# Is the-house legit or a scam?



## Guest (Feb 26, 2010)

Im going to buy union datas off there if it is legitimate... anyone PERSONALLY bought stuff from them?


----------



## Tmoney (Jan 14, 2009)

They are legit (at least the two times i used them). I just bought some goggles from them. Standard shipping showed up in like 3 business days.


----------



## Guest (Feb 26, 2010)

Thankee much.


----------



## Jameus (Jan 20, 2010)

I bought my Burton Rulers from them just over a week ago. Great price and prompt FREE shipping. There's no scam there man.


----------



## Triple8Sol (Nov 24, 2008)

Legit site, but their prices usually suck.


----------



## IslandCrow (Jan 15, 2010)

I bought my boards and bindings from them. The price was right, but I may have just caught the right sale. The shipping was fast and free, and they sent a bunch of extras as well (Smith sunglasses, video, hat, stickers, etc.). I'd highly recommend them.


----------



## CheesemonkE (Nov 29, 2010)

The house actually does a lot of video reviews on equipment too. You should look some up and you'll see they actually seem like a pretty cool rider driven company.


----------



## bseracka (Nov 14, 2011)

mathew said:


> I did a whois search for the-house.com from WhoisXY.com and found owner details. It looks good. And i visited the site ScamAdViser.com it showed "High Trust Rating. This site looks safe to use." So, that site is legit. You can use it.

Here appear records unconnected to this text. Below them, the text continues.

theorem State.sendRingFlush_within {L : List Comp} {σ : State} (s : State) (p r : Nat) (h0 : Within L σ s) (hs : compsIn [.pass] L = true) : Within L
    σ (State.sendRingFlush s p r) := by
  refine Within.comp ?_ hs h0
  clear h0 hs
  unfold State.sendRingFlush
  repeat' first
    | (with_reducible exact Within.refl _ _)
    | (with_reducible apply State.passSend_within)
    | ((with_reducible show compsIn _ _ = true); rfl)

theorem State.flushFrame_within {L : List Comp} {σ : State} (s : State) (q : Nat) (f : Frame) (h0 : Within L σ s) (hs : compsIn [.regs, .pass,
    .host, .safe, .log, .cvn, .cvnIds, .air, .qmg, .rf, .link, .key, .vault, .mesh] L = true) : Within L σ (State.flushFrame s q f) := by
  refine Within.comp ?_ hs h0
  clear h0 hs
  unfold State.flushFrame
  repeat' first
    | (with_reducible exact Within.refl _ _)
    | (with_reducible apply State.finish_within)
    | ((with_reducible show compsIn _ _ = true); rfl)
    | (with_reducible refine Within.ite (fun _ => ?_) (fun _ => ?_))

theorem State.flushQueue_within {L : List Comp} {σ : State} (s0 : State) (q : Nat) (h0 : Within L σ s0) (hs : compsIn [.regs, .pass, .host, .safe,
    .log, .cvn, .cvnIds, .air, .qmg, .rf, .link, .key, .vault, .mesh] L = true) : Within L σ (State.flushQueue s0 q) := by
  refine Within.comp ?_ hs h0
  clear h0 hs
  unfold State.flushQueue
  dsimp only
  repeat' first
    | (with_reducible exact Within.refl _ _)
    | (with_reducible assumption)
    | (with_reducible apply State.flushFrame_within)
    | (with_reducible apply State.queueCheck_within)
    | ((with_reducible show compsIn _ _ = true); rfl)
    | (with_reducible refine Within.foldl ?_ (fun _ _ _ => ?_))

theorem State.flushWrite_within {L : List Comp} {σ : State} (s : State) (p : Nat) (data : Word) (h0 : Within L σ s) (hs : compsIn [.regs, .pass,
    .host, .safe, .log, .cvn, .cvnIds, .air, .qmg, .rf, .link, .key, .vault, .mesh] L = true) : Within L σ (State.flushWrite s p data) := by
  refine Within.comp ?_ hs h0
  clear h0 hs
  unfold State.flushWrite
  dsimp only
  repeat' first
    | (with_reducible exact Within.refl _ _)
    | (with_reducible apply State.err_within)
    | (with_reducible apply State.flushQueue_within)
    | (with_reducible apply State.sendRingFlush_within)
    | (with_reducible apply State.setFld_within)
    | ((with_reducible show compsIn _ _ = true); rfl)
    | (with_reducible refine Within.ite (fun _ => ?_) (fun _ => ?_))

theorem State.partHost_within {L : List Comp} {σ : State} (s : State) (p : Nat) (h0 : Within L σ s) (hs : compsIn [.regs, .host, .eth] L = true) :
    Within L σ (State.partHost s p) := by
  refine Within.comp ?_ hs h0
  clear h0 hs
  unfold State.partHost
  dsimp only
  repeat' first
    | (with_reducible exact Within.refl _ _)
    | (with_reducible assumption)
    | (with_reducible apply State.wr_within)
    | ((with_reducible show compsIn _ _ = true); rfl)
    | (with_reducible refine Within.foldl ?_ (fun _ _ _ => ?_))
    | (simp only [Within.lit]; with_reducible refine Within.upd ?_ rfl (fun k hk => ?_))
    | (cases k <;> first | (exact absurd (by decide) hk) | rfl)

Nice thread dig from the zombie horde for a first post.


----------



## mhaas (Nov 25, 2007)

maybe Mathew works for the house PR dept?


----------



## trapper (Jan 15, 2013)

House is legit, bought several things through them. However, I've heard (though never experienced it) that they've had sub-par customer service in the past. I never returned anything, so I can't speak to that. 

However, I bought some bindings through them and it was kind of annoying that the standard ground Fedex service that they sent them to me through required me to be present to sign for it. I called The House to ask about this and they said it generates that randomly and there was nothing they could do about it once it was shipped. A minor inconvenience is all it was.

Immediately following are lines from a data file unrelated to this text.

theorem exec_powerStateEntryDone_quiet (hw : s.pwr.wakeDuring = none) :
    exec .powerStateEntryDone s = .next { s with pwr := { s.pwr with entering := false } } := by
  rw [exec_powerStateEntryDone_arm, execPowerStateEntryDone, if_neg (by simp [he, hs])]
  simp only [hw]

theorem exec_powerStateEntryDone_wakes {w : Nat × Nat} (hw : s.pwr.wakeDuring = some w) :
    exec .powerStateEntryDone s = .next (s.entryOver.pwrExit (s.pwrTarget false) w.1 w.2) := by
  rw [exec_powerStateEntryDone_arm, execPowerStateEntryDone, if_neg (by simp [he, hs])]
  dsimp only
  rw [hw]
  rfl

theorem Does.powerStateEntryDone_wakes (hx : s.pwr.exiting = none) {w : Nat × Nat} (hw : s.pwr.wakeDuring = some w) :
    Does .powerStateEntryDone s (fun t => t.pwr.entering = false ∧ t.pwr.wakeDuring = none ∧
      t.pwr.exiting = some (s.pwrTarget false, 3, w.1, w.2, s.now + ms 40) ∧ t.regs = s.regs) := by
  obtain ⟨h1, h2, h3⟩ := s.pwrExit_entry (s.pwrTarget false) w.1 w.2
  refine Does.of_next (exec_powerStateEntryDone_wakes he hs hw) ⟨h1, h2, ?_, h3⟩
  have hp := s.entryOver.pwrExit_exiting (s.pwrTarget false) w.1 w.2 hx
  rwa [State.entryOver_pwrState, hs] at hp

omit he hs in
theorem exec_powerStateEntryDone_none (he : s.pwr.entering = false) : exec .powerStateEntryDone s = .next s := by
  rw [exec_powerStateEntryDone_arm, execPowerStateEntryDone, if_pos (by simp [he])]

end

section
variable {s : State}

/-! ### The vault (R396, R411) -/

theorem State.vaultWakes_idle (k : Nat) (ho : s.pwr.vaultOff = false) (he : s.pwr.vaultEntry = none) : s.vaultWakes k = s := by
  simp [State.vaultWakes, ho, he]

theorem State.vaultLeave_regs (s : State) (k : Nat) : (s.vaultLeave k).regs = s.regs := by
  unfold State.vaultLeave
  split <;> rfl

theorem State.vaultLeave_pwr (s : State) (k : Nat) : (s.vaultLeave k).pwr =
    { s.pwr with vaultWake := true, vaultCode := if s.pwr.vaultWake then s.pwr.vaultCode else k } := by
  unfold State.vaultLeave
  split
  · rename_i h
    exact congrArg (fun b => ({ s.pwr with vaultWake := b } : PwrSt)) h
  · rfl

theorem State.vaultWakes_regs (s : State) (k : Nat) : (s.vaultWakes k).regs = s.regs := by
  unfold State.vaultWakes
  split
  · exact s.vaultLeave_regs k
  · split
    · exact s.vaultLeave_regs k
    · rfl

theorem State.vaultWakes_pwr (k : Nat) (h : s.pwr.vaultOff = true ∨ s.pwr.vaultEntry.isSome = true) : (s.vaultWakes k).pwr = { s.pwr with
    vaultOff := false
    vaultWake := true
    vaultCode := if s.pwr.vaultWake then s.pwr.vaultCode else k } := by
  unfold State.vaultWakes
  split
  · exact congrArg (fun p => { p with vaultOff := false }) (s.vaultLeave_pwr k)
  · rename_i ho
    rw [if_pos (h.resolve_left ho), s.vaultLeave_pwr k]
    simp only [Bool.eq_false_of_not_eq_true ho]

theorem exec_wakeNInput_wakes {n : Nat} (hn : 2 ≤ n) (h : s.flag R.PWR_WAKE_CFG F.PWR_WAKE_CFG_WAKE_EN = true) :
    exec (.wakeNInput n) s = .next (s.vaultWakes 5) := by
  rw [exec_wakeNInput_arm, execWakeNInput, if_pos (by simp [hn, h])]

theorem exec_wakeNInput_none {n : Nat} (h : n < 2 ∨ s.flag R.PWR_WAKE_CFG F.PWR_WAKE_CFG_WAKE_EN = false) :
    exec (.wakeNInput n) s = .next s := by
  rw [exec_wakeNInput_arm, execWakeNInput, if_neg]
  rcases h with h | h
  · simp [Nat.not_le.mpr h]
  · simp [h]

theorem exec_rtcAlarm_due (h : s.rtc ≤ (s.rd R.PWR_ALARM_S).toNat) :
    exec .rtcAlarm s = .next (
      let u := s.vault.rtcAt + sec ((s.rd R.PWR_ALARM_S).toNat - (s.rd R.PWR_RTC_S).toNat)
      if s.flag R.PWR_WAKE_CFG F.PWR_WAKE_CFG_ALARM_EN then (s.advanceTo u).vaultWakes 6 else s.advanceTo u) := by
  have ha : s.alarmAt = some (s.vault.rtcAt + sec ((s.rd R.PWR_ALARM_S).toNat - (s.rd R.PWR_RTC_S).toNat)) := if_pos h
  rw [exec_rtcAlarm_arm, execRtcAlarm, ha]
  rfl

theorem exec_rtcAlarm_past (h : (s.rd R.PWR_ALARM_S).toNat < s.rtc) : exec .rtcAlarm s = .next s := by
  have ha : s.alarmAt = none := if_neg (Nat.not_le.mpr h)
  rw [exec_rtcAlarm_arm, execRtcAlarm, ha]

theorem exec_clusterUngateDone_ready {c : Fin 16} (h : s.pwr.ungating.contains c.val = true) : exec (.clusterUngateDone c) s =
    .next { s.advanceTo s.pwr.ungateAt with pwr := { (s.advanceTo s.pwr.ungateAt).pwr with
      gated := s.pwr.gated.filter (· ≠ c.val), ungating := s.pwr.ungating.filter (· ≠ c.val) } } := by
  rw [exec_clusterUngateDone_arm, execClusterUngateDone, if_neg (by simpa using h)]
  rfl

theorem exec_clusterUngateDone_none {c : Fin 16} (h : s.pwr.ungating.contains c.val = false) : exec (.clusterUngateDone c) s = .next s := by
  rw [exec_clusterUngateDone_arm, execClusterUngateDone, if_pos (by simpa using h)]

end

/-- Settles O53: the writes by what the choice of a state can reach, the timers and the ends of moves by the state that they take. -/
theorem powerStatesMove : Obligations.PowerStatesMove := by
  unfold Obligations.PowerStatesMove
  intro s p data c n st
  refine ⟨Does.latencyToleranceWrite s p data, exec_powerForce_armed s p data, Does.powerForce_other s p data, ?_, ?_, ?_,
    exec_clusterUngateDone_none, exec_idleTimerExpiry_idle, Does.idleTimerExpiry_moves, Does.idleTimerExpiry_waits, exec_idleTimerExpiry_busy,
    fun x => exec_powerStateExitDone_exits, fun x => Does.powerStateExitDone, exec_powerStateExitDone_none, exec_powerStateEntryDone_quiet,
    fun he hs _ hx w => Does.powerStateEntryDone_wakes he hs hx, exec_powerStateEntryDone_none, exec_wakeNInput_wakes, exec_wakeNInput_none,
    State.vaultWakes_idle, fun k h => ⟨State.vaultWakes_pwr k h, s.vaultWakes_regs k⟩, exec_rtcAlarm_due, exec_rtcAlarm_past⟩
  · exact fun h he hst => Does.powerForce_bad s data h ⟨he, hst⟩
  · refine fun h hg => Does.powerForce_good s data h ?_
    rintro ⟨he, hb⟩
    rcases hg with hg | hg | ⟨hg, hp⟩
    · simp [he] at hg
    · rcases hb with hb | ⟨hb, -⟩ <;> omega
    · rcases hb with hb | ⟨-, hb⟩
      · omega
      · simp [hp] at hb
  · exact fun h => Does.of_next (exec_clusterUngateDone_ready h) ⟨rfl, s.advanceTo_now _, rfl⟩

end Sys2Proof.Machine
end
section
/-! ## The Ledger and the entry into Quiet (R372, R377, R388)

What a Ledger record and a Quiet cause change: the logs' own registers, the cause register and the safety island's state. -/
set_option Elab.async false
namespace Sys2Proof.Machine

/-! ### Bits -/

theorem nbit_clrNbit_same (m i : Nat) : nbit (clrNbit m i) i = false := by
  unfold clrNbit
  split
  next h =>
    have hd : (m - 2 ^ i) / 2 ^ i = m / 2 ^ i - 1 := by simpa using Nat.sub_mul_div m (2 ^ i) 1
    simp only [nbit, beq_iff_eq] at h
    simp only [nbit, hd, beq_eq_false_iff_ne]
    omega
  next h => simpa using h

/-- Above the cleared bit the quotients agree: an odd number and the one below it have the same half. -/
theorem nbit_clrNbit_above (m : Nat) {i j : Nat} (h : i < j) : nbit (clrNbit m i) j = nbit m j := by
  unfold clrNbit
  split
  next hb =>
    have hd : (m - 2 ^ i) / 2 ^ i = m / 2 ^ i - 1 := by simpa using Nat.sub_mul_div m (2 ^ i) 1
    have hj (n : Nat) : n / 2 ^ j = n / 2 ^ i / 2 / 2 ^ (j - i - 1) := by
      rw [Nat.div_div_eq_div_mul, Nat.div_div_eq_div_mul, ← pow_succ', ← pow_add]
      congr 2
      omega
    simp only [nbit, beq_iff_eq] at hb
    have h2 : (m / 2 ^ i - 1) / 2 = m / 2 ^ i / 2 := by
      generalize m / 2 ^ i = k at hb
      omega
    simp only [nbit, hj, hd, h2]
  next => rfl

theorem nbit_mod (m : Nat) {i w : Nat} (h : i < w) : nbit (m % 2 ^ w) i = nbit m i := by
  rw [nbit_testBit, nbit_testBit, Nat.testBit_mod_two_pow]
  simp [h]

/-! ### A Ledger record (R386 to R389) -/

/-- The registers of the two logs that a record moves, and the island's health, which shows whether it stands. -/
def ledgerKeys : List Nat := [R.LOG_TNEXT, R.LOG_LNEXT, R.LOG_LFIFO, R.SAFE_HEALTH]

section
variable (s : State) (code src : Nat) (p0 p1 p2 : Word)

/-- What becomes of a record at its index: it fails its verification, or stands. -/
theorem State.ledgerStore_cases (r : List Word) (P : State → Prop) (hb : P (s.setFld R.SAFE_HEALTH F.SAFE_HEALTH_LEDGER_OK 0))
    (hg : ∀ l, P (({ s with log := l } : State).setFld R.SAFE_HEALTH F.SAFE_HEALTH_LEDGER_OK 1)) : P (s.ledgerStore r).1 := by
  unfold State.ledgerStore
  dsimp only
  split
  · exact hb
  · exact hg _

theorem State.setFld_lit (l : LogSt) (k : Nat) (f : Fld) (x : Nat) : let t := ({ s with log := l } : State).setFld k f x
    t = { s with regs := t.regs, log := t.log } := rfl

theorem State.ledgerStore_lit (r : List Word) :
    (s.ledgerStore r).1 = { s with regs := (s.ledgerStore r).1.regs, log := (s.ledgerStore r).1.log } :=
  s.ledgerStore_cases r (fun t => t = { s with regs := t.regs, log := t.log }) (s.setFld_lit s.log _ _ _) (fun l => s.setFld_lit l _ _ _)

theorem State.ledgerStore_regsBut (r : List Word) : (s.ledgerStore r).1.regsBut s [R.SAFE_HEALTH] := by
  refine s.ledgerStore_cases r (·.regsBut s [R.SAFE_HEALTH]) (State.setFld_regsBut s _ _ (by simp)) (fun l k hk => ?_)
  exact State.rd_setFld_ne _ _ _ (fun e => hk (List.mem_singleton.mpr e))

/-- Beside `LEDGER_OK` the island's health stays. -/
theorem State.ledgerStore_health (r : List Word) (f : Fld) (hf : f.lo + f.w ≤ 14) :
    (s.ledgerStore r).1.fld R.SAFE_HEALTH f = s.fld R.SAFE_HEALTH f :=
  s.ledgerStore_cases r (·.fld R.SAFE_HEALTH f = s.fld R.SAFE_HEALTH f) (State.fld_setFld_other _ _ _ _ _ (by decide) (.inl hf))
    (fun _ => State.fld_setFld_other _ _ _ _ _ (by decide) (.inl hf))

/-- The record in the Trail and the next sequence of the Ledger. -/
def State.ledgerSeq (s : State) (code src : Nat) (p0 p1 p2 : Word) : State :=
  (s.trail code src p0 p1 p2).wr R.LOG_LNEXT (s.rd R.LOG_LNEXT + 1)

theorem State.ledgerSeq_regsBut : (s.ledgerSeq code src p0 p1 p2).regsBut s [R.LOG_TNEXT, R.LOG_LNEXT] :=
  fun _ hk => (State.rd_wr_ne _ _ (fun e => hk (by simp [e]))).trans (State.rd_wr_ne _ _ (fun e => hk (by simp [e])))

/-- What becomes of the record: into the ring, into the holding FIFO, or lost. -/
theorem State.ledgerPut_cases (P : State → Prop) (hs : ∀ r, P ((s.ledgerSeq code src p0 p1 p2).ledgerStore r).1)
    (hf : ∀ l, P ({ s.ledgerSeq code src p0 p1 p2 with log := l } : State).fifoSync)
    (hl : ∀ l, P { s.ledgerSeq code src p0 p1 p2 with log := l }) : P (s.ledgerPut code src p0 p1 p2).1 := by
  unfold State.ledgerPut
  dsimp only
  split
  · split
    · exact hf _
    · exact hl _
  · exact hs _

theorem State.ledgerPut_lit : (s.ledgerPut code src p0 p1 p2).1 =
    { s with regs := (s.ledgerPut code src p0 p1 p2).1.regs, log := (s.ledgerPut code src p0 p1 p2).1.log } := by
  refine State.ledgerPut_cases s code src p0 p1 p2 (fun t => t = { s with regs := t.regs, log := t.log }) (fun r => ?_) (fun _ => rfl)
    (fun _ => rfl)
  exact State.ledgerStore_lit ..

theorem State.ledgerPut_regsBut : (s.ledgerPut code src p0 p1 p2).1.regsBut s ledgerKeys := by
  have h0 : (s.ledgerSeq code src p0 p1 p2).regsBut s ledgerKeys :=
    State.regsBut_mono (s.ledgerSeq_regsBut code src p0 p1 p2) (by simp [ledgerKeys])
  refine State.ledgerPut_cases s code src p0 p1 p2 (fun t => t.regsBut s ledgerKeys) (fun r => ?_) (fun l => ?_) (fun l => h0)
  · exact State.regsBut_trans h0 (State.regsBut_mono (State.ledgerStore_regsBut _ r) (by simp [ledgerKeys]))
  · exact fun k hk => (State.rd_setFld_ne _ _ _ (fun e => hk (by simp [e, ledgerKeys]))).trans (h0 k hk)

/-- Beside `LEDGER_OK` the island's health stays. -/
theorem State.ledgerPut_health (f : Fld) (hf : f.lo + f.w ≤ 14) :
    (s.ledgerPut code src p0 p1 p2).1.fld R.SAFE_HEALTH f = s.fld R.SAFE_HEALTH f := by
  have h0 : (s.ledgerSeq code src p0 p1 p2).fld R.SAFE_HEALTH f = s.fld R.SAFE_HEALTH f :=
    State.fld_of_regsBut (s.ledgerSeq_regsBut code src p0 p1 p2) (by decide) f
  refine State.ledgerPut_cases s code src p0 p1 p2 (fun t => t.fld R.SAFE_HEALTH f = s.fld R.SAFE_HEALTH f) (fun r => ?_) (fun l => ?_)
    (fun l => h0)
  · exact (State.ledgerStore_health _ _ _ hf).trans h0
  · exact (State.fld_setFld_ne _ _ _ _ (by decide)).trans h0

theorem State.ledgerPut_next : (s.ledgerPut code src p0 p1 p2).1.rd R.LOG_LNEXT = s.rd R.LOG_LNEXT + 1 := by
  have h0 : (s.ledgerSeq code src p0 p1 p2).rd R.LOG_LNEXT = s.rd R.LOG_LNEXT + 1 := State.rd_wr ..
  refine State.ledgerPut_cases s code src p0 p1 p2 (fun t => t.rd R.LOG_LNEXT = s.rd R.LOG_LNEXT + 1) (fun r => ?_) (fun l => ?_)
    (fun l => h0)
  · exact (State.ledgerStore_regsBut _ _ _ (by decide)).trans h0
  · exact (State.rd_setFld_ne _ _ _ (by decide)).trans h0

end

/-! ### A cause that ends (R372) -/

section
variable (s : State) (c : Nat)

I would buy from them again if they had what I wanted for the price I wanted, but generally their prices aren't always the best. And there are better return policies from places like REI, Backcountry, etc.


----------



## brownSnow (Jan 7, 2009)

bought my Jones board from them a couple summers ago, legit, fast ship, & a satisfied customer


----------



## Deacon (Mar 2, 2013)

mathew said:


> I did a whois search for kingofsnow.co.uk from WhoisXY.com and found owner details. It looks good. And i visited the site ScamAdViser.com it showed "High Trust Rating. This site looks safe to use." So, that site is legit. You can use it.





mathew said:


> I did a whois search for the-house.com from WhoisXY.com and found owner details. It looks good. And i visited the site ScamAdViser.com it showed "High Trust Rating. This site looks safe to use." So, that site is legit. You can use it.


I'd say this necro is a spammer.


----------



## Kingboarder (Dec 23, 2020)

Purchased bindings from the house. They broke on the first day. It has been a nightmare trying to get a refund or replacement. The manufacturer won't do it because I purchased through the house and the house wants to send me a black toe strap for white bindings. This is a nightmare, ill never buy from the house again.


----------



## Crusty (Nov 8, 2018)

Wow this thread is an emotional roller coaster.


----------



## GregT943 (Apr 1, 2019)

10 year old thread brought back 3 years later and then again 7 years later. I feel like this happens once a day now


----------



## Extremo (Nov 6, 2008)

GregT943 said:


> 10 year old thread brought back 3 years later and then again 7 years later. I feel like this happens once a day now


Ten years of no complaints is a pretty good record


----------



## Paxford (Jan 7, 2019)

Kingboarder said:


> Purchased bindings from the house. They broke on the first day. It has been a nightmare trying to get a refund or replacement. The manufacturer won't do it because I purchased through the house and the house wants to send me a black toe strap for white bindings. This is a nightmare, ill never buy from the house again.


Your board is going to ride like absolute garbage with a black toe strap. What a nightmare.


----------